# GETTING STARTED WITH SQL AND BIG QUERY

# Introduction

Structured Query Language, or SQL, is the programming language used with databases, and it is an important skill for any data scientist. In this course, you'll build your SQL skills using BigQuery, a web service that lets you apply SQL to huge datasets.

In this lesson, you'll learn the basics of accessing and examining BigQuery datasets. After you have a handle on these basics, we'll come back to build your SQL skills.

## YOUR FIRST BIG QUERY COMMANDS

In this we will import the bigquery python package

In [1]:
from google.cloud import bigquery

The first step in the workflow is to create a Client object. As you'll soon see, this Client object will play a central role in retrieving information from BigQuery datasets.

In [4]:
# create a client object
client = bigquery.Client()



Using Kaggle's public dataset BigQuery integration.

We'll work with a dataset of posts on Hacker News, a website focusing on computer science and cybersecurity news.

In BigQuery, each dataset is contained in a corresponding project. In this case, our hacker_news dataset is contained in the bigquery-public-data project. To access the dataset,

    We begin by constructing a reference to the dataset with the dataset() method.
    Next, we use the get_dataset() method, along with the reference we just constructed, to fetch the dataset.



In [8]:
# Construct a reference to the "hacker_news" dataset
dataset_ref = client.dataset("hacker_news", project="bigquery-public-data")

# API request - fetch the dataset
dataset = client.get_dataset(dataset_ref)

In [13]:
 #List all the tables in the "hacker_news" dataset
tables = list(client.list_tables(dataset))

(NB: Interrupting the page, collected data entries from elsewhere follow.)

/-- `setLoop` leaves every field but `loops`. -/
@[simp] theorem State.setLoop_fields (s : State) (n : Nat) (v : LoopSt) :
    (s.setLoop n v).pending = s.pending ∧ (s.setLoop n v).st = s.st ∧ (s.setLoop n v).clk = s.clk ∧
    (s.setLoop n v).freeCtr = s.freeCtr ∧ (s.setLoop n v).regs = s.regs ∧ (s.setLoop n v).hdr = s.hdr ∧
    (s.setLoop n v).locks = s.locks ∧ (s.setLoop n v).bad = s.bad ∧ (s.setLoop n v).lastRead = s.lastRead ∧
    (s.setLoop n v).msi = s.msi ∧ (s.setLoop n v).sram = s.sram ∧ (s.setLoop n v).dramMem = s.dramMem ∧ (s.setLoop n v).tb = s.tb ∧
    (s.setLoop n v).ax = s.ax ∧ (s.setLoop n v).grids = s.grids ∧ (s.setLoop n v).gctl = s.gctl ∧ (s.setLoop n v).sched = s.sched ∧
    (s.setLoop n v).pwr = s.pwr ∧ (s.setLoop n v).bgt = s.bgt ∧ (s.setLoop n v).slices = s.slices ∧
    (s.setLoop n v).mitts = s.mitts ∧ (s.setLoop n v).ctxs = s.ctxs ∧ (s.setLoop n v).tails = s.tails ∧
    (s.setLoop n v).feng = s.feng ∧ (s.setLoop n v).align = s.align ∧ (s.setLoop n v).units = s.units ∧
    (s.setLoop n v).trig = s.trig ∧ (s.setLoop n v).recs = s.recs ∧ (s.setLoop n v).cmps = s.cmps ∧ (s.setLoop n v).cmpc = s.cmpc ∧
    (s.setLoop n v).strs = s.strs ∧ (s.setLoop n v).store = s.store ∧ (s.setLoop n v).ring = s.ring ∧
    (s.setLoop n v).eths = s.eths ∧ (s.setLoop n v).ulks = s.ulks ∧ (s.setLoop n v).dram = s.dram ∧ (s.setLoop n v).dma = s.dma ∧
    (s.setLoop n v).lanes = s.lanes ∧ (s.setLoop n v).tmr = s.tmr ∧ (s.setLoop n v).pcie = s.pcie ∧ (s.setLoop n v).boot = s.boot ∧
    (s.setLoop n v).mgmt = s.mgmt ∧ (s.setLoop n v).att = s.att ∧ (s.setLoop n v).smp = s.smp ∧ (s.setLoop n v).supply = s.supply ∧
    (s.setLoop n v).otp = s.otp ∧ (s.setLoop n v).cals = s.cals ∧ (s.setLoop n v).calctl = s.calctl ∧
    (s.setLoop n v).loopOld = s.loopOld ∧ (s.setLoop n v).tiu = s.tiu ∧ (s.setLoop n v).sats = s.sats := by and_intros <;> rfl

@[simp] theorem State.setLoop_reads (s : State) (n : Nat) (v : LoopSt) (m : Nat) :
    (s.setLoop n v).rw m = s.rw m ∧ (s.setLoop n v).page m = s.page m ∧ (s.setLoop n v).lock m = s.lock m ∧
    (s.setLoop n v).dom m = s.dom m ∧ (s.setLoop n v).axis m = s.axis m ∧ (s.setLoop n v).grid m = s.grid m ∧
    (s.setLoop n v).slice m = s.slice m ∧ (s.setLoop n v).mitt m = s.mitt m ∧ (s.setLoop n v).ctx m = s.ctx m ∧
    (s.setLoop n v).trigUnit m = s.trigUnit m ∧ (s.setLoop n v).cmp m = s.cmp m ∧ (s.setLoop n v).str m = s.str m ∧
    (s.setLoop n v).lane m = s.lane m ∧ (s.setLoop n v).ulk m = s.ulk m ∧ (s.setLoop n v).eth m = s.eth m ∧
    (s.setLoop n v).dmaCh m = s.dmaCh m ∧ (s.setLoop n v).recSlot m = s.recSlot m ∧ (s.setLoop n v).cal m = s.cal m ∧
    (s.setLoop n v).tch m = s.tch m ∧ (s.setLoop n v).sramB m = s.sramB m ∧ (s.setLoop n v).dramB m = s.dramB m := by and_intros <;> rfl

@[simp] theorem State.loop_setLoop (s : State) (n : Nat) (v : LoopSt) (m : Nat) : (s.setLoop n v).loop m = if m = n then v else s.loop m :=
  tget_tset loop0 n m v _

/-- `setPage` leaves every field but `hdr`. -/
@[simp] theorem State.setPage_fields (s : State) (p : Nat) (h : PageHdr) :
    (s.setPage p h).pending = s.pending ∧ (s.setPage p h).st = s.st ∧ (s.setPage p h).clk = s.clk ∧
    (s.setPage p h).freeCtr = s.freeCtr ∧ (s.setPage p h).regs = s.regs ∧ (s.setPage p h).locks = s.locks ∧
    (s.setPage p h).bad = s.bad ∧ (s.setPage p h).lastRead = s.lastRead ∧ (s.setPage p h).msi = s.msi ∧
    (s.setPage p h).sram = s.sram ∧ (s.setPage p h).dramMem = s.dramMem ∧ (s.setPage p h).tb = s.tb ∧ (s.setPage p h).ax = s.ax ∧
    (s.setPage p h).grids = s.grids ∧ (s.setPage p h).gctl = s.gctl ∧ (s.setPage p h).sched = s.sched ∧
    (s.setPage p h).pwr = s.pwr ∧ (s.setPage p h).bgt = s.bgt ∧ (s.setPage p h).slices = s.slices ∧
    (s.setPage p h).mitts = s.mitts ∧ (s.setPage p h).ctxs = s.ctxs ∧ (s.setPage p h).tails = s.tails ∧
    (s.setPage p h).feng = s.feng ∧ (s.setPage p h).align = s.align ∧ (s.setPage p h).units = s.units ∧
    (s.setPage p h).trig = s.trig ∧ (s.setPage p h).recs = s.recs ∧ (s.setPage p h).cmps = s.cmps ∧ (s.setPage p h).cmpc = s.cmpc ∧
    (s.setPage p h).strs = s.strs ∧ (s.setPage p h).store = s.store ∧ (s.setPage p h).ring = s.ring ∧
    (s.setPage p h).eths = s.eths ∧ (s.setPage p h).ulks = s.ulks ∧ (s.setPage p h).dram = s.dram ∧ (s.setPage p h).dma = s.dma ∧
    (s.setPage p h).lanes = s.lanes ∧ (s.setPage p h).tmr = s.tmr ∧ (s.setPage p h).pcie = s.pcie ∧ (s.setPage p h).boot = s.boot ∧
    (s.setPage p h).mgmt = s.mgmt ∧ (s.setPage p h).att = s.att ∧ (s.setPage p h).smp = s.smp ∧ (s.setPage p h).supply = s.supply ∧
    (s.setPage p h).otp = s.otp ∧ (s.setPage p h).cals = s.cals ∧ (s.setPage p h).calctl = s.calctl ∧
    (s.setPage p h).loops = s.loops ∧ (s.setPage p h).loopOld = s.loopOld ∧ (s.setPage p h).tiu = s.tiu ∧
    (s.setPage p h).sats = s.sats := by and_intros <;> rfl

@[simp] theorem State.setPage_reads (s : State) (p : Nat) (h : PageHdr) (m : Nat) :
    (s.setPage p h).rw m = s.rw m ∧ (s.setPage p h).lock m = s.lock m ∧ (s.setPage p h).dom m = s.dom m ∧
    (s.setPage p h).axis m = s.axis m ∧ (s.setPage p h).grid m = s.grid m ∧ (s.setPage p h).slice m = s.slice m ∧
    (s.setPage p h).mitt m = s.mitt m ∧ (s.setPage p h).ctx m = s.ctx m ∧ (s.setPage p h).trigUnit m = s.trigUnit m ∧
    (s.setPage p h).cmp m = s.cmp m ∧ (s.setPage p h).str m = s.str m ∧ (s.setPage p h).lane m = s.lane m ∧
    (s.setPage p h).ulk m = s.ulk m ∧ (s.setPage p h).eth m = s.eth m ∧ (s.setPage p h).dmaCh m = s.dmaCh m ∧
    (s.setPage p h).recSlot m = s.recSlot m ∧ (s.setPage p h).cal m = s.cal m ∧ (s.setPage p h).tch m = s.tch m ∧
    (s.setPage p h).loop m = s.loop m ∧ (s.setPage p h).sramB m = s.sramB m ∧ (s.setPage p h).dramB m = s.dramB m := by and_intros <;> rfl

@[simp] theorem State.page_setPage (s : State) (p : Nat) (h : PageHdr) (m : Nat) : (s.setPage p h).page m = if m = p then h else s.page m :=
  tget_tset hdr0 p m h _

/-- `setLock` leaves every field but `locks`. -/
@[simp] theorem State.setLock_fields (s : State) (p : Nat) (l : PageLock) :
    (s.setLock p l).pending = s.pending ∧ (s.setLock p l).st = s.st ∧ (s.setLock p l).clk = s.clk ∧
    (s.setLock p l).freeCtr = s.freeCtr ∧ (s.setLock p l).regs = s.regs ∧ (s.setLock p l).hdr = s.hdr ∧
    (s.setLock p l).bad = s.bad ∧ (s.setLock p l).lastRead = s.lastRead ∧ (s.setLock p l).msi = s.msi ∧
    (s.setLock p l).sram = s.sram ∧ (s.setLock p l).dramMem = s.dramMem ∧ (s.setLock p l).tb = s.tb ∧ (s.setLock p l).ax = s.ax ∧
    (s.setLock p l).grids = s.grids ∧ (s.setLock p l).gctl = s.gctl ∧ (s.setLock p l).sched = s.sched ∧
    (s.setLock p l).pwr = s.pwr ∧ (s.setLock p l).bgt = s.bgt ∧ (s.setLock p l).slices = s.slices ∧
    (s.setLock p l).mitts = s.mitts ∧ (s.setLock p l).ctxs = s.ctxs ∧ (s.setLock p l).tails = s.tails ∧
    (s.setLock p l).feng = s.feng ∧ (s.setLock p l).align = s.align ∧ (s.setLock p l).units = s.units ∧
    (s.setLock p l).trig = s.trig ∧ (s.setLock p l).recs = s.recs ∧ (s.setLock p l).cmps = s.cmps ∧ (s.setLock p l).cmpc = s.cmpc ∧
    (s.setLock p l).strs = s.strs ∧ (s.setLock p l).store = s.store ∧ (s.setLock p l).ring = s.ring ∧
    (s.setLock p l).eths = s.eths ∧ (s.setLock p l).ulks = s.ulks ∧ (s.setLock p l).dram = s.dram ∧ (s.setLock p l).dma = s.dma ∧
    (s.setLock p l).lanes = s.lanes ∧ (s.setLock p l).tmr = s.tmr ∧ (s.setLock p l).pcie = s.pcie ∧ (s.setLock p l).boot = s.boot ∧
    (s.setLock p l).mgmt = s.mgmt ∧ (s.setLock p l).att = s.att ∧ (s.setLock p l).smp = s.smp ∧ (s.setLock p l).supply = s.supply ∧
    (s.setLock p l).otp = s.otp ∧ (s.setLock p l).cals = s.cals ∧ (s.setLock p l).calctl = s.calctl ∧
    (s.setLock p l).loops = s.loops ∧ (s.setLock p l).loopOld = s.loopOld ∧ (s.setLock p l).tiu = s.tiu ∧
    (s.setLock p l).sats = s.sats := by and_intros <;> rfl

@[simp] theorem State.setLock_reads (s : State) (p : Nat) (l : PageLock) (m : Nat) :
    (s.setLock p l).rw m = s.rw m ∧ (s.setLock p l).page m = s.page m ∧ (s.setLock p l).dom m = s.dom m ∧
    (s.setLock p l).axis m = s.axis m ∧ (s.setLock p l).grid m = s.grid m ∧ (s.setLock p l).slice m = s.slice m ∧
    (s.setLock p l).mitt m = s.mitt m ∧ (s.setLock p l).ctx m = s.ctx m ∧ (s.setLock p l).trigUnit m = s.trigUnit m ∧
    (s.setLock p l).cmp m = s.cmp m ∧ (s.setLock p l).str m = s.str m ∧ (s.setLock p l).lane m = s.lane m ∧
    (s.setLock p l).ulk m = s.ulk m ∧ (s.setLock p l).eth m = s.eth m ∧ (s.setLock p l).dmaCh m = s.dmaCh m ∧
    (s.setLock p l).recSlot m = s.recSlot m ∧ (s.setLock p l).cal m = s.cal m ∧ (s.setLock p l).tch m = s.tch m ∧
    (s.setLock p l).loop m = s.loop m ∧ (s.setLock p l).sramB m = s.sramB m ∧ (s.setLock p l).dramB m = s.dramB m := by and_intros <;> rfl

@[simp] theorem State.lock_setLock (s : State) (p : Nat) (l : PageLock) (m : Nat) : (s.setLock p l).lock m = if m = p then l else s.lock m :=
  tget_tset lock0 p m l _

/-- `setDom` leaves every field but `pwr`. -/
@[simp] theorem State.setDom_fields (s : State) (d : Nat) (v : DomSt) :
    (s.setDom d v).pending = s.pending ∧ (s.setDom d v).st = s.st ∧ (s.setDom d v).clk = s.clk ∧
    (s.setDom d v).freeCtr = s.freeCtr ∧ (s.setDom d v).regs = s.regs ∧ (s.setDom d v).hdr = s.hdr ∧
    (s.setDom d v).locks = s.locks ∧ (s.setDom d v).bad = s.bad ∧ (s.setDom d v).lastRead = s.lastRead ∧
    (s.setDom d v).msi = s.msi ∧ (s.setDom d v).sram = s.sram ∧ (s.setDom d v).dramMem = s.dramMem ∧ (s.setDom d v).tb = s.tb ∧
    (s.setDom d v).ax = s.ax ∧ (s.setDom d v).grids = s.grids ∧ (s.setDom d v).gctl = s.gctl ∧ (s.setDom d v).sched = s.sched ∧
    (s.setDom d v).bgt = s.bgt ∧ (s.setDom d v).slices = s.slices ∧ (s.setDom d v).mitts = s.mitts ∧ (s.setDom d v).ctxs = s.ctxs ∧
    (s.setDom d v).tails = s.tails ∧ (s.setDom d v).feng = s.feng ∧ (s.setDom d v).align = s.align ∧
    (s.setDom d v).units = s.units ∧ (s.setDom d v).trig = s.trig ∧ (s.setDom d v).recs = s.recs ∧ (s.setDom d v).cmps = s.cmps ∧
    (s.setDom d v).cmpc = s.cmpc ∧ (s.setDom d v).strs = s.strs ∧ (s.setDom d v).store = s.store ∧ (s.setDom d v).ring = s.ring ∧
    (s.setDom d v).eths = s.eths ∧ (s.setDom d v).ulks = s.ulks ∧ (s.setDom d v).dram = s.dram ∧ (s.setDom d v).dma = s.dma ∧
    (s.setDom d v).lanes = s.lanes ∧ (s.setDom d v).tmr = s.tmr ∧ (s.setDom d v).pcie = s.pcie ∧ (s.setDom d v).boot = s.boot ∧
    (s.setDom d v).mgmt = s.mgmt ∧ (s.setDom d v).att = s.att ∧ (s.setDom d v).smp = s.smp ∧ (s.setDom d v).supply = s.supply ∧
    (s.setDom d v).otp = s.otp ∧ (s.setDom d v).cals = s.cals ∧ (s.setDom d v).calctl = s.calctl ∧ (s.setDom d v).loops = s.loops ∧
    (s.setDom d v).loopOld = s.loopOld ∧ (s.setDom d v).tiu = s.tiu ∧ (s.setDom d v).sats = s.sats := by and_intros <;> rfl

@[simp] theorem State.setDom_reads (s : State) (d : Nat) (v : DomSt) (m : Nat) :
    (s.setDom d v).rw m = s.rw m ∧ (s.setDom d v).page m = s.page m ∧ (s.setDom d v).lock m = s.lock m ∧
    (s.setDom d v).axis m = s.axis m ∧ (s.setDom d v).grid m = s.grid m ∧ (s.setDom d v).slice m = s.slice m ∧
    (s.setDom d v).mitt m = s.mitt m ∧ (s.setDom d v).ctx m = s.ctx m ∧ (s.setDom d v).trigUnit m = s.trigUnit m ∧
    (s.setDom d v).cmp m = s.cmp m ∧ (s.setDom d v).str m = s.str m ∧ (s.setDom d v).lane m = s.lane m ∧
    (s.setDom d v).ulk m = s.ulk m ∧ (s.setDom d v).eth m = s.eth m ∧ (s.setDom d v).dmaCh m = s.dmaCh m ∧
    (s.setDom d v).recSlot m = s.recSlot m ∧ (s.setDom d v).cal m = s.cal m ∧ (s.setDom d v).tch m = s.tch m ∧
    (s.setDom d v).loop m = s.loop m ∧ (s.setDom d v).sramB m = s.sramB m ∧ (s.setDom d v).dramB m = s.dramB m := by and_intros <;> rfl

# Print names of all tables in the dataset (there are four!)
for table in tables:  
    print(table.table_id)

full


Similar to how we fetched a dataset, we can fetch a table. In the code cell below, we fetch the full table in the hacker_news dataset.

In [14]:
# Construct a reference to the "full" table
table_ref = dataset_ref.table("full")

# API request - fetch the table
table = client.get_table(table_ref)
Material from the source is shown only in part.